# What you will do:
Word for word, restate the lines of the material below from its first line through the one containing "open Host (Outcome)". Omit the rest.

# Exercise materials:
-- ==== Sys2Proof/Machine/Matrix.lean ====
section
/-! DEFINITION. The matrix instructions at the leader, the arrays' streams and their switch points, plane loads, streams, drains and
accumulator transfers, and the tiles with their verdicts (R178 to R224). -/
namespace Sys2Proof.Machine

open Host (Outcome)

/-! ### Issue checks (R192 and the operand-word rules it names) -/

/-- The first of several (holds, value) rules that fails: the offending register's value. Which of several failing words TVAL names is the order of
these lists, the model's choice (R192, log entry 101). -/
def firstBad (rs : List (Bool × Word)) : Option Word := (rs.find? fun r => !r.1).map fun r => r.2
/-- AROW, SROW, MODE, ZF and G of an accumulator word (Table 7.10). -/
def accRow (W : Word) : Nat := bits W 8 0
def accSrow (W : Word) : Nat := bits W 40 32
def accMode (W : Word) : Nat := bits W 11 10
def accZf (W : Word) : Bool := bit W 9
def accG (W : Word) : Int := sextN (bits W 63 52) 12
/-- The rules of R191 on an accumulator word for `m` rows. -/
def accOk (W : Word) (m : Nat) (assay : Bool) : Bool :=
  let lim := rowLimitOf (accMode W)
  decide (bits W 51 41 = 0 ∧ bits W 31 12 = 0) && (accMode W == 3 || bits W 63 52 == 0) && decide (accRow W + m ≤ lim) &&
  (if assay then decide (accSrow W + m ≤ lim ∧ (accRow W + m ≤ accSrow W ∨ accSrow W + m ≤ accRow W)) else accSrow W == 0)
/-- The rules of R191 on a line word. -/
def lineWordOk (W : Word) : Bool := decide (bits W 63 18 = 0 ∧ bits W 8 0 + bits W 17 9 ≤ 511)
/-- MLDS (R196). -/
def mldsBad (gb : Nat) (prot : Bool) (B G : Word) : Option Word :=
  let f := dFmt B
  let gs := imgGroups f prot
  let top := (gs - 1) * G.toNat + imgBlocks f * imgBytes f
  firstBad [(isBFmt f && f != 0x0B, B), (decide (G.toNat % 4 = 0) && (gs == 2 || G == 0), G),
            (dSpace B != 2 || (dVs B == 0 && dLane B == 0), B), (descWordOk B gb prot top, B)]
/-- MSTR (R197). -/
def mstrBad (gb : Nat) (prot : Bool) (A S W : Word) : Option Word :=
  let m := bits S 9 0
  firstBad [(isAFmt (dFmt A) && dFmt A != 0x0B, A), (descWordOk A gb prot (96 * m), A),
            (decide (bits S 39 10 = 0 ∧ 1 ≤ m ∧ m ≤ 512 ∧ bits S 63 40 % 4 = 0) && (dSpace A != 2 || bits S 63 40 == 0), S),
            (accMode W != 3 && accOk W m false, W)]
/-- Bytes of one drained row of `n` columns: those in memory, and the data bytes in a run (R199). -/
def drainRowMem (f n : Nat) : Nat :=
  if isBpi f then n + n / 32 else if 0x0C ≤ f then n / 32 * (4 * mxWidth f + 4) else n * esizeOf f
def drainRowRun (f n : Nat) : Nat :=
  if isBpi f then n + n / 32 else if 0x0C ≤ f then n * mxWidth f / 8 else n * esizeOf f
/-- Columns of a mode, half of them in a protected context. -/
def drainCols (mode : Nat) (prot : Bool) : Nat := (if mode = 1 then 384 else 192) / (if prot then 2 else 1)
/-- MDRAIN (R199). `fn` is its function bits. -/
def mdrainBad (gb : Nat) (prot : Bool) (D W : Word) (fn : Nat) : Option Word :=
  let f := dFmt D
  let mode := bits W 21 20
  let m := bits W 9 0
  firstBad [(f != 0x12 && dSpace D != 3 && (mode != 3 || f == 0x0B), D),
            (descWordOk D gb prot (m * drainRowRun f (drainCols mode prot)), D),
            (decide (bits W 27 22 = 0 ∧ bits W 10 10 = 0 ∧ 1 ≤ m ∧ m ≤ 512 ∧ bits W 19 11 + m ≤ rowLimitOf mode)
              && (mode != 3 || fn == 0) && (dSpace D != 2 || bits W 51 28 == 0), W)]
/-- MACLD and MACST (R198). -/
def macBad (gb : Nat) (prot : Bool) (D W : Word) : Option Word :=
  firstBad [(decide (dSpace D < 2) && dFmt D == 0 && descWordOk D gb prot 0, D), (lineWordOk W, W)]
/-- The steps of the ladder (R200). -/
def ladder (n w : Nat) : Bool :=
  (n == 0x10 && w == 0x0C) || ((n == 0x0E || n == 0x0F) && w == 0x0C) || (n == 0x0C && w == 0x08) || ((n == 0x15 || n == 0x1C) && w == 0x19)
/-- One side of an assayed tile: identical descriptors, or a step of the ladder. -/
def sideOk (n w : Word) : Bool :=
  n == w || (ladder (dFmt n) (dFmt w) && (!isBpi (dFmt n) || (dSpace n == dSpace w && dAddr n == dAddr w)))
/-- The rules on one pass of a tile that reads `gs` column groups of images: its descriptors, pairing and K (R190, R200, R201). -/
def passBad (gb : Nat) (prot : Bool) (gs : Nat) (A B S : Word) : Option Word :=
  let fa := dFmt A
  let fb := dFmt B
  let kt := bits S 39 16
  let m := bits S 9 0
  firstBad [(isAFmt fa, A), ((pairing fa fb).isSome, B),
            (decide (0 < kt ∧ kt % kStep fa = 0 ∧ kt % kBlock fb = 0), S),
            (descWordOk A gb prot (m * (kt / kStep fa) * unitRun fa), A),
            (dSpace B != 2 || (dVs B == 0 && dLane B == 0), B),
            (descWordOk B gb prot (gs * (kt / kBlock fb) * imgBytes fb), B)]
/-- Pairing number of two descriptors; 0 for none. -/
def pairNum (A B : Word) : Nat := match pairing (dFmt A) (dFmt B) with | some p => p.1 | none => 0
/-- The replay of a tile runs once per column group: the narrow pairing is 5, the wide one is not (R201). -/
def groupedReplay (an aw bn bw : Word) : Bool := pairNum an bn == 5 && pairNum aw bw != 5
/-- MTILE (R191, R200). -/
def mtileBad (gb : Nat) (prot assay : Bool) (an aw bn bw S W : Word) : Option Word :=
  let m := bits S 9 0
  let mode := match pairing (dFmt an) (dFmt bn) with | some p => p.2.2 | none => 4
  (firstBad [(assay || aw == 0, aw), (assay || bw == 0, bw), (decide (bits S 63 40 = 0 ∧ bits S 15 10 = 0 ∧ 1 ≤ m ∧ m ≤ 512), S)]).orElse fun _ =>
  (passBad gb prot (imgGroups (dFmt bn) prot) an bn S).orElse fun _ =>
  (firstBad [(accMode W == mode && accOk W m assay, W)]).orElse fun _ =>
  if !assay then none else
  (firstBad [(sideOk an aw && (an != aw || bn != bw), aw), (sideOk bn bw, bw)]).orElse fun _ =>
  passBad gb prot (if groupedReplay an aw bn bw && !prot then 2 else imgGroups (dFmt bw) prot) aw bw S

/-- A matrix command as leader `n` captures it: FRM, VXRM, VT and the tag; an assayed MTILE takes ABR.mj and SHIFT as well (R192, R209). -/
def Leader.capture (l : Leader) (n kind arr : Nat) (ops : List Word) (flags : Nat) (tok : Option Nat) : MatCmd where
  kind := kind
  arr := arr
  ops := ops
  flags := flags
  pc := l.pc
  frm := l.csr.frm
  vxrm := l.csr.vxrm
  vt := l.csr.vt
  abr := if kind = 7 then (match arr with | 0 => l.csr.abr0 | 1 => l.csr.abr1 | 2 => l.csr.abr2 | _ => l.csr.abr3) else 0
  shift := if kind = 7 then l.csr.acan.toNat else 0
  ctx := l.ctxOf
  inn := l.innOf
  task := l.taskOf
  leader := n
  tok := tok
  num := l.cmdNum + 1
/-- A matrix command that has passed its checks enters the matrix queue (R192, R332). -/
def State.enqueueMat (s : State) (n kind arr : Nat) (ops : List Word) (flags : Nat) : State :=
  let s := s.spoilStrip n
  let l := s.leader n
  let c := l.capture n kind arr ops flags none
  (s.setLeader n { l with matq := l.matq ++ [c], cmdNum := l.cmdNum + 1 }).retire n 4
/-- The issue of a matrix command: its checks, the wait for room, the entry. -/
def State.matIssue (s : State) (n kind arr : Nat) (ops : List Word) (flags : Nat) (bad : Option Word) : State :=
  match bad with
  | some v => s.trap n .illegal v 0
  | none => if 32 ≤ (s.leader n).matq.length then s.stall n 6 else s.enqueueMat n kind arr ops flags
def Leader.prot (l : Leader) : Bool := vtPROT l.csr.vt || l.protOf

def execMlds (m : BitVec 2) (a b : BitVec 5) (p : BitVec 1) (s : State) : Outcome State Fault Refusal :=
  onLeaderP (encMlds m a b p) [a.toNat, b.toNat] (fun n s => s.ownTrap n [a.toNat, b.toNat]
      (mldsBad s.grantedBanks (s.leader n).prot (s.xr n a.toNat) (s.xr n b.toNat))) (fun n s =>
    let B := s.xr n a.toNat
    let G := s.xr n b.toNat
    s.matIssue n 0 m.toNat [B, G] p.toNat (mldsBad s.grantedBanks (s.leader n).prot B G)) s
def execMstr (m : BitVec 2) (a b c : BitVec 5) (l p : BitVec 1) (s : State) : Outcome State Fault Refusal :=
  onLeaderP (encMstr m a b c l p) [a.toNat, b.toNat, c.toNat] (fun n s => s.ownTrap n [a.toNat, b.toNat, c.toNat]
      (mstrBad s.grantedBanks (s.leader n).prot (s.xr n a.toNat) (s.xr n b.toNat) (s.xr n c.toNat))) (fun n s =>
    let A := s.xr n a.toNat
    let S := s.xr n b.toNat
    let W := s.xr n c.toNat
    s.matIssue n 1 m.toNat [A, S, W] (p.toNat + 2 * l.toNat) (mstrBad s.grantedBanks (s.leader n).prot A S W)) s
def execMzero (m : BitVec 2) (a : BitVec 5) (s : State) : Outcome State Fault Refusal :=
  onLeaderW (encMzero m a) [a.toNat] (fun n s =>
    let W := s.xr n a.toNat
    s.matIssue n 2 m.toNat [W] 0 (firstBad [(lineWordOk W, W)])) s
/-- With no function bit set the xc field must be zero; the word is then illegal, before any operand is read (R55, R199). -/
def execMdrain (m : BitVec 2) (a b c : BitVec 5) (q r u t : BitVec 1) (s : State) : Outcome State Fault Refusal :=
  let fn := t.toNat + 2 * u.toNat + 4 * r.toNat + 8 * q.toNat
  if fn = 0 ∧ c ≠ 0 then .next (s.illegalAt (wordsVal (encMdrain m a b c q r u t)))
  else onLeaderP (encMdrain m a b c q r u t) [a.toNat, b.toNat, c.toNat] (fun n s => s.ownTrap n [a.toNat, b.toNat]
      (mdrainBad s.grantedBanks (s.leader n).prot (s.xr n a.toNat) (s.xr n b.toNat) fn)) (fun n s =>
    let D := s.xr n a.toNat
    let W := s.xr n b.toNat
    s.matIssue n 3 m.toNat [D, W, s.xr n c.toNat] fn (mdrainBad s.grantedBanks (s.leader n).prot D W fn)) s
def execMacld (m : BitVec 2) (a b : BitVec 5) (s : State) : Outcome State Fault Refusal :=
  onLeaderP (encMacld m a b) [a.toNat, b.toNat] (fun n s => s.ownTrap n [a.toNat, b.toNat]
      (macBad s.grantedBanks (s.leader n).prot (s.xr n a.toNat) (s.xr n b.toNat))) (fun n s =>
    let D := s.xr n a.toNat
    let W := s.xr n b.toNat
    s.matIssue n 4 m.toNat [D, W] 0 (macBad s.grantedBanks (s.leader n).prot D W)) s
def execMacst (m : BitVec 2) (a b : BitVec 5) (s : State) : Outcome State Fault Refusal :=
  onLeaderP (encMacst m a b) [a.toNat, b.toNat] (fun n s => s.ownTrap n [a.toNat, b.toNat]
      (macBad s.grantedBanks (s.leader n).prot (s.xr n a.toNat) (s.xr n b.toNat))) (fun n s =>
    let D := s.xr n a.toNat
    let W := s.xr n b.toNat
    s.matIssue n 5 m.toNat [D, W] 0 (macBad s.grantedBanks (s.leader n).prot D W)) s
/-- The six registers of an MTILE. -/
def groupRegs (g k : Nat) : List Nat := (List.range k).map fun i => g + i
def State.tileOps (s : State) (n g : Nat) : List Word := (groupRegs g 6).map fun r => s.xr n r
def tileBad (gb : Nat) (prot assay : Bool) (o : List Word) : Option Word :=
  mtileBad gb prot assay (o.getD 0 0) (o.getD 1 0) (o.getD 2 0) (o.getD 3 0) (o.getD 4 0) (o.getD 5 0)
def execMtile (m : BitVec 2) (g : BitVec 5) (s : State) : Outcome State Fault Refusal :=
  onLeaderP (encMtile m g) (groupRegs g.toNat 6) (fun n s => s.ownTrap n (groupRegs g.toNat 6)
      (tileBad s.grantedBanks (s.leader n).prot false (s.tileOps n g.toNat))) (fun n s =>
    let o := s.tileOps n g.toNat
    s.matIssue n 6 m.toNat o 0 (tileBad s.grantedBanks (s.leader n).prot false o)) s
/-- The tile's sequence number on its leader and array (R426). -/
def State.nextTile (s : State) (n arr : Nat) : State :=
  let l := s.leader n
  s.setLeader n { l with tileSeq := tput 0 l.tileSeq arr (tget 0 l.tileSeq arr + 1) }
def execMtileAs (m : BitVec 2) (g : BitVec 5) (s : State) : Outcome State Fault Refusal :=
  onLeaderP (encMtileAs m g) (groupRegs g.toNat 6) (fun n s => s.ownTrap n (groupRegs g.toNat 6)
      (tileBad s.grantedBanks (s.leader n).prot true (s.tileOps n g.toNat))) (fun n s =>
    let o := s.tileOps n g.toNat
    match tileBad s.grantedBanks (s.leader n).prot true o with
    | some v => s.trap n .illegal v 0
    | none => if 32 ≤ (s.leader n).matq.length then s.stall n 6
              else (s.nextTile n m.toNat).enqueueMat n 7 m.toNat o (tget 0 (s.leader n).tileSeq m.toNat + 1)) s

# Result of this exercise:
-- ==== Sys2Proof/Machine/Matrix.lean ====
section
/-! DEFINITION. The matrix instructions at the leader, the arrays' streams and their switch points, plane loads, streams, drains and
accumulator transfers, and the tiles with their verdicts (R178 to R224). -/
namespace Sys2Proof.Machine

open Host (Outcome)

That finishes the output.